Читаем без скачивания Пересечение - Елена Катасонова
Шрифт:
Интервал:
Закладка:
Эти шалопаи студенты совсем ошалели: весна, ничего не делают, с ума посходили. Каждый год одно и то же, каждый год на факультете к весне — как к сражению. Деканат по этажам навешивает приказы: за прогулы то-то и то-то — выговор, лишение стипендии, изгнание из храма науки навеки, казнь без права помилования. А все одно — и пропуски, и нет конспектов, блестят глаза, летят записочки, и даже на Дашиных популярных лекциях верхние ряды пустуют.
Но к экспедиции готовятся истово. Потому что экспедиция — это настоящее дело, пусть временная, да независимость. Про нее одну говорится теперь после лекций. Даша слушает, улыбается: они и представить не могут, какая их ждет гармония!
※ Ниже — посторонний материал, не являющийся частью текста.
-- ==== Sys2Proof/Machine/Bank.lean ====
section
/-!
DEFINITION. Sys2Proof/Machine/Bank.lean: a memory channel's sequencer and bank units: banks and their timings, the bank
commands, results in flight, passes, and the checks of a table at its loading (R286 to R309, R321 to R325).
-/

namespace Sys2Proof.Machine

/-! ### Results in flight (R291) -/

/-- The values R288 gives a bank unit at a pass start. -/
def Bank.fresh (b : Bank) : Bank := { b with dot := 0x80000000, sk := false, a := [], w := .skip }

/-- What lands when a result of a bank command lands. -/
def landB (l : BLand) (c : Chan) : Chan :=
  match l with
  | .dot b v => c.modBank b fun x => { x with dot := v }
  | .sk b v => c.modBank b fun x => { x with sk := v }
  | .acc b l => c.modBank b fun x => { x with a := l.foldl (fun t e => tabSet 0 t e.1 e.2) x.a }
  | .weight b w => c.modBank b fun x => { x with w := w }
  | .query data sc => { c.modBanks fun x => { x with br := x.br.set 1 (BitVec.ofNat 256 (ofBytes sc)) } with q := data }
  | .br b i v => c.modBank b fun x => { x with br := x.br.set i v }
  | .emit j x f => c.modSlot j fun y => { y with pend := x, pfl := y.pfl ||| f }
  | .taken j => c.modSlot j fun y => { y with pend := none, pfl := 0 }
  | .slot j m s' st => c.modSlot j fun y => { y with m := m, s := s', st := st }
  | .out i l => { c with out := (l.zipIdx).foldl (fun t e => tabSet 0 t (i + e.2) e.1) c.out }
  | .cursor n => { c with cur := n }
  | .page b nul abs stl lim => c.modBank b fun x => { x with nul := nul, abs := abs, stl := stl, lim := lim }
  | .ptr w n => c.modWalk w fun x => { x with ptr := n }
  | .clear (some b) => (c.modBank b Bank.fresh).modSlot b fun _ => {}
  | .clear none => { c.modBanks Bank.fresh with ms := [] }
  | .flush => { c.modBanks fun x => { x with a := [], w := .skip } with ms := [] }

/-- Every result due by the channel's cycle lands: by due cycle, then in the order of issue (R291). -/
def Chan.landDue (c : Chan) : Chan :=
  let due := sortBy (fun a b => a.due < b.due || (a.due = b.due && a.seq ≤ b.seq)) (c.flights.filter fun f => f.due ≤ c.cyc)
  due.foldl (fun c f => landB f.land c) { c with flights := c.flights.filter fun f => !(f.due ≤ c.cyc) }

/-- A result of the executing command, due in n cycles. -/
def bland (n os bank : Nat) (l : BLand) (s : State) : State :=
  s.modCh' fun c => { c with flights := c.flights ++ [{ due := c.cyc + n, seq := c.seq, os := os, bank := bank, land := l }] }

/-! ### Numbering (R309) -/

/-- The counter an ordering stream of a channel is bound to. -/
def Chan.counter (c : Chan) (os : Nat) : Option Nat := if c.mask / 2 ^ os % 2 = 1 then some (c.ctr / 16 ^ os % 16) else none

/-- The task that started the channel's table, resident or saved. -/
def ownerOf (c : Chan) (s : State) : Option Task :=
  match (s.core c.owner).task with
  | some t => if t.id = c.task then some t else saved
  | none => saved
where
  /-- The task among the saved gangs. -/
  saved : Option Task := ((s.saved.flatMap (·.tasks)).find? fun x => x.task.id = c.task).map (·.task)

/-- The executing command is numbered: its own effect is complete in n cycles (R298, R309). -/
def bnumber (n os bank : Nat) (s : State) : State :=
  let c := s.curChan
  let tl := c.counter os
  let num := match tl, ownerOf c s with
    | some k, some t => (t.tls.getD k {}).count + 1
    | _, _ => 0
  let s := match tl with
    | some k => s.modTaskId c.owner c.task (fun t => { t with tls := t.tls.modify k fun x => { x with count := x.count + 1 } })
    | none => s
  s.modCh' fun c => { c with nums := c.nums ++ [{ os := os, tl := tl, num := num, due := c.cyc + n, seq := c.seq, bank := bank }] }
Север… Светлые задумчивые ночи, гладь неподвижных озер, оранжевый костер в ночи, неторопливый окающий говор — что там юг с его шумной яркостью!
Галины друзья, как ни странно, не подвели: неожиданно позвонил Сергей и велел срочно приезжать за канами. Поехали Петро с Ронкиным, еле-еле приволокли два огромных котла, бухнули прямо в кабинет зава, на новый пушистый ковер: "Склада же нет!" Сергеич завопил, замахал руками, но комнату выделил тут же: на его любимом ковре — прокопченные котлы подозрительной какой-то конструкции и размеров невероятных!
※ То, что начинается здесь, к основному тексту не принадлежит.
/-- The hop code of a unit (R356). -/
def unitCode (u : Nat) : Nat := if u < 16 then 0x50 + u else 0x60 + (u - 16)

/-! ### Paths (R375) -/

/-- The die at which a physical address of a package ends: of its scratchpad's core, or of its stack (R18). -/
def dieAt (pa : Nat) : Nat := match regionOf (pa % 2 ^ 45) with | .spad n _ => n / 512 | _ => pa % 2 ^ 45 / 2 ^ 36 / 2

/-- The last points before a destination is written (R375). -/
def destPoints (r : PRank) (pa : Nat) : List (Nat × Nat) :=
  let d := dieAt pa
  (r.pkg, 0x40 + d) :: (match regionOf (pa % 2 ^ 45) with
    | .spad _ _ => [(r.pkg, 0x48 + d)]
    | _ => if d = r.core / 512 then [(r.pkg, 0x48 + d)] else [])

/-- The points at the end of an item's way: a unit's input, or the destination (R375). -/
def endPoints (s : State) (p : Plan) (q g item : Nat) : Option (List (Nat × Nat)) :=
  let x := (g / p.iters, g % p.iters)
  let r := p.rank (p.peer q x.1 x.2)
  match parentOf p.shape (p.members q g).length item with
  | none => some (destPoints r (p.pa (p.dst q x.1 x.2).toNat))
  | some k => (unitOf s p q g k).map fun u => [(u.1, unitCode u.2)]

/-- The whole path of an item, from the core or unit that sends it; none where no route or unit is left. -/
def itemPath (s : State) (p : Plan) (q g item : Nat) : Option (List (Nat × Nat)) := do
  let tail ← endPoints s p q g item
  let dest := (tail.headD (0, 0)).1
  if item % 2 = 0 then
    let m := (p.members q g).getD (item / 2) (0, 0)
    let a := p.rank m.1
    let hops ← planRoute s p a.pkg dest
    some ([(a.pkg, 0x1000 + a.core), (a.pkg, 0x48 + a.core / 512), (a.pkg, 0x40 + a.core / 512)] ++ hops.flatMap Hop.points ++ tail)
  else
    let u ← unitOf s p q g (item / 2)
    let hops ← planRoute s p u.1 dest
    some ((u.1, unitCode u.2) :: hops.flatMap Hop.points ++ tail)

/-- A plan that finds no unit or route fails (R378): its started parts stop, and its chunks are dropped where they come next (R379). -/
def failPlan (k : Nat) (status : Nat) (s : State) : State := s.modPlan k fun p => { p with state := 3, status := status }

/-- A chunk is sent on its way (R373, R374). -/
def sendChunk (k q g item sends : Nat) (payload : List Nat) (s : State) : State :=
  let p := s.plan k
  match itemPath s p q g item with
  | none => failPlan k (if (endPoints s p q g item).isNone then 0x05 else 0x06) s
  | some path =>
    let c : Chunk := { plan := k, q := q, g := g, item := item, good := payload, cur := payload, sends := sends, tick := s.tick, path := path }
    { s with chunks := s.chunks ++ [(s.nchunk, c)], nchunk := s.nchunk + 1 }.post .chunkHopVerify { k := s.nchunk }

/-! ### Reservations (R354) -/

/-- The sixty-fourths reserved on a port. -/
def shareOf (s : State) (e : Nat × Nat) : Nat := (s.portOf e).share

/-- The pairs of packages between which a plan's chunks travel: from a member to its destination, or by the package of its group's
nodes. -/
def Plan.pairs (s : State) (p : Plan) : List (Nat × Nat) :=
  ((List.range p.period).flatMap fun q => p.transfers.flatMap fun x =>
    let a := (p.rank x.1).pkg
    let d := (p.rank (p.peer q x.1 x.2)).pkg
    match (if p.op = 0 then none else unitOf s p q (p.groupOf q x) 1) with
    | some u => [(a, u.1), (u.1, d)]
    | none => [(a, d)]).dedup

/-- The ports that a plan's chunks leave by, for each direction once (R354), on routes whose links f takes. -/
def planPorts (s : State) (p : Plan) (f : Hop → Bool) : Option (List (Nat × Nat)) := do
  let hops ← (p.pairs s).mapM fun e => routeBy s f e.1 e.2
  some ((hops.flatMap fun l => l.map fun h => (h.out, h.outPort)).dedup)

/-- A link on which a plan can reserve a share: less than 56 are, or one is its own (R354). -/
def roomOn (s : State) (p : Plan) (h : Hop) : Bool := decide (shareOf s (h.out, h.outPort) < 56) || p.res.contains (h.out, h.outPort)

/-! ### Writing (R363, R370, R371) -/

/-- A group under way changed. -/
def State.modGrp (s : State) (k q g : Nat) (f : Grp → Grp) : State := s.modPlan k fun p => p.setGrp (f (p.grp q g))

/-- The physical bytes of a group's destination. -/
def Plan.destBytes (p : Plan) (q g : Nat) : List Nat :=
  let x := (g / p.iters, g % p.iters)
  (List.range p.len).map fun i => p.pa ((p.dst q x.1 x.2).toNat + i)

/-- The bytes of a destination, by their places in the payload, that a reader sees wholly old or wholly new (R371): the columns of 32
bytes of memory, the granules of 64 bytes of a scratchpad. -/
def columnsOf (l : List Nat) : List (List Nat) :=
  let grain (a : Nat) : Nat := match regionOf (a % 2 ^ 45) with | .spad _ _ => a / 64 * 2 | _ => a / 32
  let e := (l.map grain).zipIdx
  ((l.map grain).dedup).map fun x => (e.filter fun y => y.1 = x).map Prod.snd

/-- A group is written whole (R363): what waits for it goes on. -/
def groupWritten (k q g : Nat) (s : State) : State :=
  let p := s.plan k
  let s := ((p.grp q g).redos).foldl (fun s op => completeOp op.1 op.2 s) s
  s.modGrp k q g fun x => { x with ins := [], sends := [], written := true, faults := [], redos := [], out := [], cols := [] }

/-- The result of a group goes to its destination (R363, R371): a merge into old contents at once, which triples across columns need
whole; else column by column. A destination whose old contents are needed and poisoned is not written; its data-loss fault is the
router's (R428). -/
def writeDest (k q g : Nat) (v : List Nat) (s : State) : State :=
  let p := s.plan k
  let x := (g / p.iters, g % p.iters)
  let j := p.peer q x.1 x.2
  let pas := p.destBytes q g
  let old := p.acc && p.op ≠ 0
  match (if old then pas.find? (poisonedAt s) else none) with
  | some a =>
    writeRecord (p.rank j).pkg p.ctx { cls := 0x14, agent := 11, task := p.ctx * 2 ^ 48, addr := (p.dst q x.1 x.2).toNat + pas.findIdx (· = a), i0 := lossPlace s a }
      (s.modGrp k q g fun x => { x with faults := x.faults ++ [topItem p.shape (p.members q g).length] })
  | none =>
    (if old ∧ p.op = 3 then
      groupWritten k q g (storeCells s (pas.zip ((p.combine (pas.map fun a => (readByte s a).toNat) v).map (BitVec.ofNat 8))))
    else s.modGrp k q g fun x => { x with out := v, cols := columnsOf pas }).post .planPartComplete { unit := (p.rank j).pkg, k := k, j := j }

/-- The places in the payload of the column that a group writes next; which one is open (R371; log 4). -/
def Grp.column (x : Grp) (s : State) : List Nat := x.cols.getD (Config.freeChoice s.nfree % x.cols.length) []

/-- The next column of a group is written, combined with its old bytes where the plan accumulates (R371). -/
def writeColumn (k : Nat) (x : Grp) (s : State) : State :=
  let p := s.plan k
  let l := x.column s
  let pas := l.map fun i => (p.destBytes x.q x.g).getD i 0
  let v := l.map fun i => x.out.getD i 0
  let v := if p.acc && p.op ≠ 0 then p.combine (pas.map fun a => (readByte s a).toNat) v else v
  let s : State := { storeCells s (pas.zip (v.map (BitVec.ofNat 8))) with nfree := s.nfree + 1 }
  if x.cols.length ≤ 1 then groupWritten k x.q x.g s else s.modGrp k x.q x.g fun y => { y with cols := y.cols.erase l }

/-- An item has passed its last point: it is an input of its node, or its group's result. -/
def arrive (k q g item : Nat) (v : List Nat) (s : State) : State :=
  let p := s.plan k
  let m := (p.members q g).length
  match parentOf p.shape m item with
  | none => writeDest k q g v s
  | some n =>
    let s := s.modGrp k q g fun x => { x with ins := (x.ins.filter fun e => e.1 ≠ item) ++ [(item, v)] }
    let have' (i : Option Nat) : Bool := match i with | some i => ((s.plan k).grp q g).ins.any fun e => e.1 = i | none => true
    let i := nodeInputs p.shape m n
    if have' i.1 && have' i.2 then
      s.post .mergeNodeCompute { unit := p.destPkg q g, k := k, n := q * 2 ^ 32 + g, j := n }
    else s

/-! ### Charges and chunk faults (R375, R376, R378, R460) -/

/-- A fault charged to a unit (R378): the eighth within a second retires it. -/
def chargeUnit (pkg u : Nat) (s : State) : State :=
  let x : Unit' := tabGet {} (s.pkg pkg).units u
  let l := recentErrs s.tick x.times
  let ret := x.ret || decide (8 ≤ l.length)
  let s := s.modPkg pkg fun p => { p with units := tabSet {} p.units u { ret := ret, flt := sat x.flt, times := l } }
  if ret && !x.ret then spared pkg s else s

/-- A mismatch charged to a point (R375). -/
def charge (pt : Nat × Nat) (s : State) : State :=
  if 8192 ≤ pt.1 then s
  else if pt.2 < 0x24 then s.modPort pt.1 pt.2 fun x => { x with ckf := sat x.ckf }
  else if 0x40 ≤ pt.2 ∧ pt.2 < 0x50 then countDie (pt.1 * 8 + pt.2 % 8) 0x90 1 s
  else if 0x50 ≤ pt.2 ∧ pt.2 < 0x60 then chargeUnit pt.1 (pt.2 - 0x50) s
  else if 0x60 ≤ pt.2 ∧ pt.2 < 0x70 then chargeUnit pt.1 (pt.2 - 0x60 + 16) s
  else s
Дали комнату, и она стала бурно наполняться вещами. Ребята как одержимые тащат и тащат — спальники, фонари, чашки, ложки, кто-то принес томик Пушкина, а к нему старую, военных времен керосинку.
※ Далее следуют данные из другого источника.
-- ==== Sys2Proof/Certificates/Slice0/Obligations.lean ====
section
/-!
DEFINITION. Sys2Proof/Certificates/Slice0/Obligations.lean: the statements for the provers, and before them the vocabulary
they are written in. Values are given as the spec writes them, in whole-number arithmetic where it computes with numbers.
-/

namespace Sys2Proof.Claim

open Machine

/-! ### Vocabulary -/

/-- A word issues on the executing stream: its task is resident and its guard, read now, is true (R62). -/
def Issues (g : Guard) (s : State) : Prop := s.resident = true ∧ (guardRead g s).1 = true

/-- None of these scalar registers of the executing stream is poisoned (R428). -/
def Clean (l : List Nat) (s : State) : Prop := ∀ r ∈ l, ErrLoc.reg s.cur.core s.cur.st r ∉ s.poison

/-- The machine with a result of the executing stream in flight, due `n` cycles after issue; nothing else differs. -/
def inFlight (n : Nat) (l : Land) (fl : Nat) (s : State) : State :=
  s.modStr fun x =>
    { x with flights := x.flights ++ [{ due := x.cyc + n, iss := x.cyc, seq := x.seq, land := l, fl := fl }], seq := x.seq + 1 }

/-- The machine with a result of a latency class in flight (R91, R98, R99): due after the assumed latency of the class; where
the native latency is longer it waits for its unit, and the step in which the unit is ready is due. Nothing else differs. -/
def pending (extra cls : Nat) (l : Land) (fl : Nat) (s : State) : State :=
  let lat := Config.latCycles (s.task.lata / 16 ^ cls % 16)
  let native := Config.latCycles (Config.latn / 16 ^ cls % 16)
  let t := s.modStr fun x =>
    { x with
      flights := x.flights ++ [{ due := x.cyc + extra + lat, iss := x.cyc, seq := x.seq, land := l, fl := fl, wait := if lat < native then 10 else 0 }]
      seq := x.seq + 1 }
  if lat < native then
    { t with agenda := t.agenda ++ [(.interlockResultReady, { unit := s.cur.core, st := s.cur.st, k := s.str.seq, v := s.wall + extra + native })] }
  else t

/-- A register write of latency class `cls` in flight. -/
def regPending (cls d : Nat) (v : Word64) (s : State) : State := pending 0 cls (.regs [(d, v)]) 0 s

/-- Every byte of memory reads as before. -/
def SameMemory (s t : State) : Prop := ∀ a, Memory.get t.mem a = Memory.get s.mem a

end Sys2Proof.Claim

/-! ### Integer and predicate instructions (R111 to R120) -/

namespace Sys2Proof.Claim

open Machine

/-- The low 32 bits of a register as a signed number. -/
def low (x : Word64) : Int := (x.setWidth 32).toInt

/-- A 32-bit result, sign-extended (R116). -/
def word (x : Int) : Word64 := BitVec.ofInt 64 (x.bmod (2 ^ 32))

/-- What an integer instruction computes: its guard, latency class (0 alu, 1 mul, 2 div), destination, the registers it
reads and its value from what they hold. -/
structure Alu where
  g : Guard
  cls : Nat
  d : Nat
  src : List Nat
  val : (Nat → Word64) → Word64

/-- `op xd, xa, xb` as the tables of R112, R115 and R116 give it. -/
def alu2 : Instr → Option Alu
  | .add g d a b => some ⟨g, 0, d, [a, b], fun r => BitVec.ofInt 64 ((r a).toInt + (r b).toInt)⟩
  | .sub g d a b => some ⟨g, 0, d, [a, b], fun r => BitVec.ofInt 64 ((r a).toInt - (r b).toInt)⟩
  | .and g d a b => some ⟨g, 0, d, [a, b], fun r => r a &&& r b⟩
  | .or g d a b => some ⟨g, 0, d, [a, b], fun r => r a ||| r b⟩
  | .xor g d a b => some ⟨g, 0, d, [a, b], fun r => r a ^^^ r b⟩
  | .andn g d a b => some ⟨g, 0, d, [a, b], fun r => r a &&& ~~~(r b)⟩
  | .orn g d a b => some ⟨g, 0, d, [a, b], fun r => r a ||| ~~~(r b)⟩
  | .xnor g d a b => some ⟨g, 0, d, [a, b], fun r => ~~~(r a ^^^ r b)⟩
  | .sll g d a b => some ⟨g, 0, d, [a, b], fun r => r a <<< ((r b).toNat % 64)⟩
  | .srl g d a b => some ⟨g, 0, d, [a, b], fun r => BitVec.ofNat 64 ((r a).toNat / 2 ^ ((r b).toNat % 64))⟩
  | .sra g d a b => some ⟨g, 0, d, [a, b], fun r => BitVec.ofInt 64 ((r a).toInt / 2 ^ ((r b).toNat % 64))⟩
  | .ror g d a b => some ⟨g, 0, d, [a, b], fun r => (r a).rotateRight ((r b).toNat % 64)⟩
  | .min g d a b => some ⟨g, 0, d, [a, b], fun r => BitVec.ofInt 64 (min (r a).toInt (r b).toInt)⟩
  | .max g d a b => some ⟨g, 0, d, [a, b], fun r => BitVec.ofInt 64 (max (r a).toInt (r b).toInt)⟩
  | .minu g d a b => some ⟨g, 0, d, [a, b], fun r => BitVec.ofNat 64 (min (r a).toNat (r b).toNat)⟩
  | .maxu g d a b => some ⟨g, 0, d, [a, b], fun r => BitVec.ofNat 64 (max (r a).toNat (r b).toNat)⟩
  | .mul g d a b => some ⟨g, 1, d, [a, b], fun r => BitVec.ofInt 64 ((r a).toInt * (r b).toInt)⟩
  | .mulh g d a b => some ⟨g, 1, d, [a, b], fun r => BitVec.ofInt 64 ((r a).toInt * (r b).toInt / 2 ^ 64)⟩
  | .mulhu g d a b => some ⟨g, 1, d, [a, b], fun r => BitVec.ofNat 64 ((r a).toNat * (r b).toNat / 2 ^ 64)⟩
  | .mulhsu g d a b => some ⟨g, 1, d, [a, b], fun r => BitVec.ofInt 64 ((r a).toInt * (r b).toNat / 2 ^ 64)⟩
  | .div g d a b => some ⟨g, 2, d, [a, b], fun r => if r b = 0 then -1 else BitVec.ofInt 64 ((r a).toInt.tdiv (r b).toInt)⟩
  | .divu g d a b => some ⟨g, 2, d, [a, b], fun r => if r b = 0 then -1 else BitVec.ofNat 64 ((r a).toNat / (r b).toNat)⟩
  | .rem g d a b => some ⟨g, 2, d, [a, b], fun r => if r b = 0 then r a else BitVec.ofInt 64 ((r a).toInt - (r a).toInt.tdiv (r b).toInt * (r b).toInt)⟩
  | .remu g d a b => some ⟨g, 2, d, [a, b], fun r => if r b = 0 then r a else BitVec.ofNat 64 ((r a).toNat % (r b).toNat)⟩
  | .addw g d a b => some ⟨g, 0, d, [a, b], fun r => word (low (r a) + low (r b))⟩
  | .subw g d a b => some ⟨g, 0, d, [a, b], fun r => word (low (r a) - low (r b))⟩
  | .mulw g d a b => some ⟨g, 1, d, [a, b], fun r => word (low (r a) * low (r b))⟩
  | .sllw g d a b => some ⟨g, 0, d, [a, b], fun r => word (low (r a) * 2 ^ ((r b).toNat % 32))⟩
  | .srlw g d a b => some ⟨g, 0, d, [a, b], fun r => word (((r a).toNat % 2 ^ 32 / 2 ^ ((r b).toNat % 32) : Nat))⟩
  | .sraw g d a b => some ⟨g, 0, d, [a, b], fun r => word (low (r a) / 2 ^ ((r b).toNat % 32))⟩
  | .divw g d a b => some ⟨g, 2, d, [a, b], fun r => if low (r b) = 0 then -1 else word ((low (r a)).tdiv (low (r b)))⟩
  | .remw g d a b => some ⟨g, 2, d, [a, b], fun r => if low (r b) = 0 then word (low (r a)) else word (low (r a) - (low (r a)).tdiv (low (r b)) * low (r b))⟩
  | _ => none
— Дарья Сергеевна, так же-ш нельзя! — беспомощно басит Петро. — Нет, как хотите, а комнату я запру! Братцы, принимаю по пятницам, от шести до семи, принимаю и все записываю. Пушкина, щоб не дичали, оставим, матрац та скаженну ту керосинку — забрать. Чей матрац?
Никто из окруживших кафедру не откликнулся.
— Ты, Петь, не шуми, — неожиданно вступается за матрац интеллектуал Ронкин. — Может, и пригодится матрасик, там, ближе к лету, посмотрим. А вот чашечки с цветочками действительно ни к чему.
— Как это ни к чему? — возражает Валечка. — Если хочешь знать, красивое очень облагораживает!
Ронкин слегка ошарашен — Валечка всегда только слушательница, — и вдруг он ей улыбается, растроганно, как ребенку. Все молчат, никто не смеется над Валечкой, никто не комментирует ее определение прекрасного. Все чувствуют, что здесь любовь, и эту любовь, не сговариваясь, берегут.
Говорят, так оно и бывает. Даша почти забыла Андрея, заставила себя забыть, и тогда-то он позвонил — рано утром, издалека, еле слышно, с перерывами и гудками.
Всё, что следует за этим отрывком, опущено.